Two meta-analyses on the different pharmacological strategies used to decrease excessive blood loss in cardiac surgery have shown that lysine analogues decrease postoperative transfusion. The first showed that tranexamic acid compared to placebo reduced the proportion of patients receiving allogeneic blood transfusions (OR 0.50, 95% CI: 0.34–0.76, 12 trials, 882 patients) but without any significant effect on re-exploration for bleeding (OR 0.91, 95% CI: 0.37 – 2.23) . The authors reported that the dosing of tranexamic acid and the blood transfusion guidelines were not uniform and the sample sizes of most of the studies included in the meta-analysis were small. They recommended conducting large randomised controlled trials with well defined transfusion guidelines to establish the best use of drugs used to minimise blood loss. In the second meta-analysis, Levi and colleagues showed that lysine analogues (tranexamic acid and epsilon aminocaproic acid) decreased perioperative blood loss, need for transfusion, need for re-exploration and mortality . The likelihood of receiving a transfusion was found to be lower for patients treated with lysine analogues compared to those treated with placebo (OR 0.46, 95 % CI: 0.34–0.64, 14 studies, 801 patients). The need for re-thoracotomy for any reason within 72 hours of the operation was also decreased in patients treated with lysine analogues (OR 0.44, 95% CI: 0.22–0.99, 11 studies, 1026 patients). Similar trends were observed when only trials with complicated cardiac surgery were analysed. However, these studies did not report the effects of these drugs in uncomplicated cardiac surgery alone and did not differentiate the effects of tranexamic acid and epsilon aminocaproic acid separately.

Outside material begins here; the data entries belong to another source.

-- ==== Sys2Proof/Machine/Ops.lean ====
section
/-! DEFINITION. The shared operations: registers, writes at homes with their tags and watches, reports, the end of
kernels and groups, taking a trap and returning from it, the close, and the issue of an instruction. -/

namespace Sys2Proof.Machine
open Sys2Proof

abbrev Outcome := Host.Outcome State Fault Refusal

/-- Update one strand. -/
def State.modStrand (s : State) (u : Nat) (f : Strand → Strand) : State := s.setStrand u (f (s.strand u))
def State.modCore (s : State) (c : Nat) (f : CoreSt → CoreSt) : State := s.setCore c (f (s.core c))
def State.modPart (s : State) (core ctx : Nat) (f : Part → Part) : State := s.setPart core ctx (f (s.part core ctx))
def State.mapParts (s : State) (f : Part → Part) : State := { s with parts := s.parts.map fun p => (p.1, f p.2) }
def State.modCtx (s : State) (c : Nat) (f : Ctx → Ctx) : State := s.setCtx c (f (s.ctx c))
def State.modKern (s : State) (k : Nat) (f : Kernel → Kernel) : State := s.setKern k (f (s.kern k))

/-- The location of a register code; s0 has none (02 R48, 04 R104). -/
def Strand.loc (t : Strand) (r : Reg) : Option Loc :=
  if r.val = 0 then none
  else if r.val < 8 then some (.s r.val)
  else some (.phys ((t.cwp + (r.val - 8)) % 96))

/-- A predicate bit's location; c0 has none. -/
def predLoc (p : Nat) : Option Loc := if p = 0 then none else some (.pred p)

/-- Read and write a location. A write of s0 or c0 does not arise: they have no location (02 R48). -/
def Strand.getLoc (t : Strand) : Loc → Word
  | .s i => tget 0 t.sregs i
  | .phys i => tget 0 t.phys i
  | .pred i => if bit t.pword i then 1 else 0
  | _ => 0

def Strand.setLoc (t : Strand) (l : Loc) (v : Word) : Strand :=
  match l with
  | .s i => { t with sregs := tput t.sregs i v }
  | .phys i => { t with phys := tput t.phys i v }
  | .pred i => { t with pword := setFld t.pword i 1 (v.toNat % 2) }
  | _ => t

/-- Read a register: s0 reads zero (02 R48). -/
def Strand.reg (t : Strand) (r : Reg) : Word :=
  match t.loc r with
  | some l => t.getLoc l
  | none => 0

/-- Write a register: a write of s0 is discarded (02 R48). -/
def Strand.setReg (t : Strand) (r : Reg) (v : Word) : Strand :=
  match t.loc r with
  | some l => t.setLoc l v
  | none => t

/-- Read a predicate bit: c0 reads 1 (04 R112). -/
def Strand.predBit (t : Strand) (p : Pr) : Bool := if p.val = 0 then true else bit t.pword p.val

def Strand.setPred (t : Strand) (p : Pr) (b : Bool) : Strand :=
  if p.val = 0 then t else { t with pword := setFld t.pword p.val 1 (b2n b) }

def Strand.isPending (t : Strand) (l : Loc) : Bool := t.pend.contains l

/-- Add locations to the pending set (04 R98). -/
def addPend (ps : List Loc) (ls : List Loc) : List Loc := ls.foldl (fun a l => if a.contains l then a else l :: a) ps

This evidence was supported in a systematic review on use of antifibrinolytics in minimising the perioperative blood transfusion after any major surgery . The authors reported that tranexamic acid reduced the rate of red blood cell transfusion by 34% (RR 0.66, 95% CI: 0.54 – 0.81, 18 trials, 1342 patients). In those receiving transfusion, tranexamic acid resulted in a saving of 1.03 units of RBC (95% CI: 0.67 to 1.39). However, the authors highlighted the significant heterogeneity among the trials, some evidence of publication bias and the paucity of collected data.
The common problems highlighted by these various reviewers are the heterogeneity of the study population, heterogeneity of the methods used in the trials (dosing regimen, monitoring of bleeding and coagulation and transfusion trigger) and the small number of patients studied. Though all these reviews showed that tranexamic acid reduced the proportion of patients needing a transfusion, they did not exclusively study the effects of routine use of tranexamic acid for all primary cardiac operations. Further, the results from such meta-analyses must be interpreted with caution as it has been shown in the past that larger, randomised, double blinded studies following meta-analysis have produced contradictory results [21,22]. For the same reasons, the authors of these reviews recommended conducting large randomised, double blinded, placebo controlled studies. However, no large trial with adequate power to identify the effects of the tranexamic acid administration compared to placebo on transfusion is available.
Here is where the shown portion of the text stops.